When did architects forfeit the right to comment on the aesthetic value of buildings, such as Auckland's rightly-maligned Queen's Wharf sheds?
Probably during the Industrial Revolution, when the profession discovered that it needed technicians to build bigger factories and more opulent-looking public buildings.
Artistic sensibilities increasingly were looked on as an optional accessory, while structural capabilities and functional requirements came to dominate the requirements of the profession.
Prior to then, architects were artists first, and building designers second. The magnificent constructions conceived by the likes of Bernini and Michelangelo were marvels of creativity and originality, and achieved lasting appeal.
Yet, both of these men, and scores of others like them before the 19th century, came to architecture after starting their careers in the fine arts.
This is no longer the case. Increasingly, it seems that architecture has become dominated by the art of fashion-infused mimicry. So much of what is designed and erected mirrors (sometimes literally) adjacent buildings.
Consider Auckland's Queen Street as an example. Since the 1980s, architects have deposited piles of stark steel and glaring glass in the form of office buildings that often stand cheek by jowl with very similar edifices.
Nothing stands out for its creativity, nothing is memorable. Safe and bland is the order of the day, and it has been carried out diligently.
During the same period, the country has been subject to residential design which - notwithstanding occasional flares of architectural brilliance - shares the same trait of relying on imitation.
Bereft of any strong urge of creativity, or perhaps just bowing to client demand, too many architects over the last two decades resorted to designing homes that would import "a touch of Tuscany" into suburban New Zealand. This was an architectural caricature at its most craven, without even mentioning the issue of leaks.
There is now, however, a shrill chorus of architects pleading for the long-unloved and unlovable sheds on Queen's Wharf to be "preserved". Architects have suddenly become the self-appointed arbiters of public taste, even though the evidence of so much of their work would appear to militate against this position.
An architectural firm has recently argued in the Herald that "The proposal to remove them [the sheds] seems to be made on an aesthetic evaluation based on their present condition".
This is not the case. Their aesthetic value, even if they were restored to pristine condition, would be negligible, except for those with very fanciful imaginations.
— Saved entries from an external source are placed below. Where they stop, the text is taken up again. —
-- ==== Sys2Proof/Machine/Debug.lean ====
section
/-! DEFINITION. The debug ports: the FSD two-wire port, JTAG, and the one access path they share (spec/19_debug_and_test.md R441 to
R444, R460, R461). -/

namespace Sys2Proof.Machine

/-! ### The access path (R441) -/

/-- Status codes of an access. -/
def stAccept : Nat := 6
def stRetry : Nat := 3
def stFault : Nat := 12

/-- The answer to an access: its status, and the word read. -/
structure DbgAns where
  stat : Nat
  data : Word
  deriving DecidableEq, Repr

/-- A fault: FSD_FAULT records the reason (1 PERM, 2 BUS_ERR, 3 CHECK, 4 BAD_OP, 5 NOT_HALTED). -/
def Hw.dbgFault (h : Hw) (reason : Nat) : Hw × DbgAns := (h.set DBG_STAT.FSD_FAULT reason, ⟨stFault, 0⟩)

/-- What a port answers to a register read. -/
def Hw.dbgReadAns (r : Hw × RdRes) (a : Nat) : Hw × DbgAns :=
  match r.2 with
  | .word w => (r.1, ⟨stAccept, w⟩)
  | .stall => (r.1, ⟨stRetry, 0⟩)
  | .owner => r.1.dbgFault 1
  | .bus => r.1.dbgFault (busReason a)

/-- A permitted read of the word at `a` by the debug initiator, with TID 0 (R35, R441). -/
def Hw.dbgLoad (h : Hw) (a : Nat) : Hw × DbgAns :=
  if (h.region a).device then Hw.dbgReadAns (h.devRead ⟨.debug, 0⟩ a) a
  else if h.windowWaits a then (h, ⟨stRetry, 0⟩)
  else match h.dmaRead 0 iniDebug a 4 with
    | (h, .ok bs) => (h, ⟨stAccept, BitVec.ofNat 32 (leNat bs)⟩)
    | (h, .error _) => h.dbgFault 2

/-- A permitted write of `v` at `a` by the debug initiator. -/
def Hw.dbgStore (h : Hw) (a : Nat) (v : Word) : Hw × DbgAns :=
  if (h.region a).device then
    match h.devWrite ⟨.debug, 0⟩ a v with
    | (h, .ok) | (h, .held) => (h, ⟨stAccept, 0⟩)
    | (h, .owner) => h.dbgFault 1
    | (h, .bus) => h.dbgFault (busReason a)
  else match h.dmaWrite 0 iniDebug a (leBytes 4 v.toNat) with
    | (h, none) => (h, ⟨stAccept, 0⟩)
    | (h, some _) => h.dbgFault 2

/-- An access that a port asks for: RETRY while another is in flight, then OP, permission, and the access itself. -/
def Hw.dbgAccess (h : Hw) (jtag inFlight : Bool) (op a : Nat) (v : Word) : Hw × DbgAns :=
  if inFlight || h.busHeld .debug then (h, ⟨stRetry, 0⟩)
  else if op != 1 && op != 2 then h.dbgFault 4
  else if !h.dbgMay jtag a (op = 2) v then h.dbgFault 1
  else
    let h := { h with dbg := { h.dbg with jtag := jtag } }
    if op = 1 then h.dbgLoad a else h.dbgStore a v

/-! ### FSD (R443) -/

/-- A CRC of width `w` over bits in transmission order, with initial value 0. -/
def crcMsb (w poly : Nat) (bits : List Bool) : Nat :=
  bits.foldl (fun c b => let c' := c * 2 % 2 ^ w; if bitOf c (w - 1) != b then c' ^^^ poly else c') 0

/-- The bits of a word, the most significant first. -/
def msbBits (v : Word) : List Bool := (List.range 32).map (fun i => v.getLsbD (31 - i))

/-- CHK: CRC-4, x^4 + x + 1. -/
def fsdChk (v : Word) : Nat := crcMsb 4 3 (msbBits v)

/-- The data CRC: CRC-8, x^8 + x^2 + x + 1. -/
def fsdCrc (v : Word) : Nat := crcMsb 8 7 (msbBits v)

/-- The FSD link keeps its answer. -/
def Hw.fsdAnswer (r : Hw × DbgAns) : Hw := { r.1 with dbg := { r.1.dbg with fsdStat := r.2.stat, fsdData := r.2.data } }

/-- A wrong SYNC, CHK or data CRC. -/
def Hw.fsdCheck (h : Hw) (stat : Nat) : Hw × DbgAns := (h.set DBG_STAT.FSD_FAULT 3, ⟨stat, 0⟩)

/-- An FSD transfer: the 40 request bits, and the 40 write data bits that follow an ACCEPT of a write. -/
def Hw.fsdTransfer (h : Hw) (inFlight : Bool) (req wdata : BitVec 40) : Hw × DbgAns :=
  let w : Word := req.extractLsb' 4 32
  let op := (req.extractLsb' 34 2).toNat
  let a := (req.extractLsb' 4 30).toNat * 4
  let v : Word := wdata.extractLsb' 8 32
  if (req.extractLsb' 36 4).toNat != 0xB || (req.extractLsb' 0 4).toNat != fsdChk w then h.fsdCheck 0
  else if op = 2 && !inFlight && !h.busHeld .debug && h.dbgMay false a true v && (wdata.extractLsb' 0 8).toNat != fsdCrc v then h.fsdCheck stAccept
  else h.dbgAccess false inFlight op a v

/-! ### JTAG (R442, R444, R461) -/

/-- The instruction is refused: it needs BSCAN, which EOL grants for EXTEST and SAMPLE/PRELOAD; EOL allows no DBGACC (R121); the three
that drive balls are refused while TWIN is ACTIVE. -/
def Hw.jtagRefuses (h : Hw) (code : Nat) : Bool :=
  let scan := code = 0 || code = 2 || code = 4 || code = 5
  let drives := code = 0 || code = 4 || code = 5
  (code = 0x10 && h.lcState = lcEol) || scan && ((!h.permits 3 && !(h.lcState = lcEol && (code = 0 || code = 2))) || (drives && h.get TWIN_STAT.STATE = twActive))

/-- The instruction that a code selects; every code not listed acts as BYPASS. -/
def jtagSelects (code : Nat) : Nat := if [0, 1, 2, 4, 5, 0x10].contains code then code else 0x1F

/-- Update-IR. -/
def Hw.jtagInstruction (h : Hw) (code : Nat) : Hw :=
  let no := h.jtagRefuses code
  { h with dbg := { h.dbg with ir := if no then 0x1F else jtagSelects code, refused := no } }

/-- A boundary scan while EXTEST or SAMPLE/PRELOAD is selected: Capture-DR takes `got`, Shift-DR brings `dr`, Update-DR latches it (R460). -/
def Hw.boundaryScan (h : Hw) (got dr : BitVec 356) : Hw :=
  if h.dbg.ir = 0 || h.dbg.ir = 2 then { h with dbg := { h.dbg with captured := got, cells := dr } } else h

/-- The TW_ROLE ball follows the boundary register from here on, or the driver again: `o` is the part before (R461). -/
def Hw.scanned (h o : Hw) : Hw := if h.mainUp && h.scanDrive roleBallNo != o.scanDrive roleBallNo then h.roleNow else h

/-- Update-DR of DBGACC. -/
def Hw.dbgacc (h : Hw) (inFlight : Bool) (dr : BitVec 68) : Hw :=
  let r := h.dbgAccess true inFlight (dr.extractLsb' 0 2).toNat ((dr.extractLsb' 2 30).toNat * 4) (dr.extractLsb' 32 32)
  { r.1 with dbg := { r.1.dbg with daStat := r.2.stat, daData := r.2.data } }

/-- What Capture-IR loads (R442, R444). -/
def Hw.captureIr (h : Hw) : BitVec 5 := if h.dbg.refused then 0b00101 else 0b00001

/-- What Capture-DR loads under the instruction in force, and how many bits it has: IDCODE, the last DBGACC access's status and data (its
low word, which the spec leaves open, is a free value), the boundary scan's capture, or BYPASS's one bit (R444, R460; log entry 55). -/
def Hw.captureDr (h : Hw) : Nat × Nat :=
  if h.dbg.ir = 1 then (32, 0x24864793)
  else if h.dbg.ir = 0x10 then (68, h.dbg.daStat * 2 ^ 64 + h.dbg.daData.toNat * 2 ^ 32 + h.free.toNat)
  else if h.dbg.ir = 0 || h.dbg.ir = 2 then (356, h.dbg.captured.toNat)
  else (1, 0)

/-! ### The commands -/

/-- FSD_TRANSFER: `req` holds the 40 request bits and `wdata` the write data and its CRC, the first bit sent the most significant;
`inFlight` says that an earlier access is still in flight. -/
def execFsdTransfer (inFlight : Bool) (req wdata : BitVec 40) (s : State) : Out := s.onBus (fun h => Hw.fsdAnswer (h.fsdTransfer inFlight req wdata))

/-- FSD_LINK_RESET: a transfer that was cut short has had no effect, since FSD_TRANSFER stands for a whole one; the link waits for
SYNC. -/
def execFsdLinkReset (s : State) : Out := s.run (fun h => { h with dbg := { h.dbg with fsdStat := 0, fsdData := 0 } })

/-- JTAG_INSTRUCTION: Update-IR with a 5-bit code, and the boundary scans made under it, each with what its balls and the functional
logic show and what is shifted in (log entry 55). -/
def execJtagInstruction (code : BitVec 5) (s : State) (scans : List (BitVec 356 × BitVec 356) := []) : Out :=
  s.run (fun h => h.when h.pwr.coreEn (fun h => Hw.scanned (scans.foldl (fun h d => h.boundaryScan d.1 d.2) (h.jtagInstruction code.toNat)) h))

/-- DBGACC: Update-DR while DBGACC is selected. -/
def execDbgacc (inFlight : Bool) (dr : BitVec 68) (s : State) : Out := s.onBus (fun h => h.when (h.dbg.ir = 0x10) (fun h => h.dbgacc inFlight dr))

/-- TEST_LOGIC_RESET: IDCODE is selected, so every ball is under functional control. -/
def execTestLogicReset (s : State) : Out := s.run (fun h => Hw.scanned { h with dbg := { h.dbg with ir := 1 } } h)

end Sys2Proof.Machine
end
The sheds were constructed during a period when the Arts and Crafts movement was reaching its maturity, yet they show no influence of this. Neither are there any traces of modernism in the sheds, which was the emerging force in design at that time.
Indeed, there is not even the residue of Gothic-Revival, which a few of the more conservative architects still indulged in at the beginning of the 20th century.
So some architects have started to throw around words such as "heritage", "rejuvenation" and "history" as an alternative justification for keeping these dour and decaying storage spaces.
The fact is that the sheds on the Wharf were designed purely for functional reasons, in an age where aesthetic appeal in industrial buildings was considered even less important than it is now.
To elevate them to anything even resembling architectural merit is disingenuous.
Realising this, the argument has again shifted - even more unconvincingly - to emphasising the fact that among the materials used in sheds' construction is kauri and Australian hardwood (which could surely be recycled for better uses), and that there is some alleged intrinsically historical value in these morose buildings continuing to slouch on our waterfront.
Admittedly, historical value is subjective, but it is surely a fallacy that just because something is (relatively) old, it therefore deserves a protective case placed over it so that it can be preserved in perpetuity.
And all the time that the space is being held hostage by these grim buildings, the opportunity for our present generation of architects to shine by designing something genuinely inspirational on Queen's Wharf is kept out of reach.
That, surely, is the bigger architectural offence.
Dr. Paul Moon is Professor of History at AUT University, and is currently completing a biography of the artist Augustus Earle.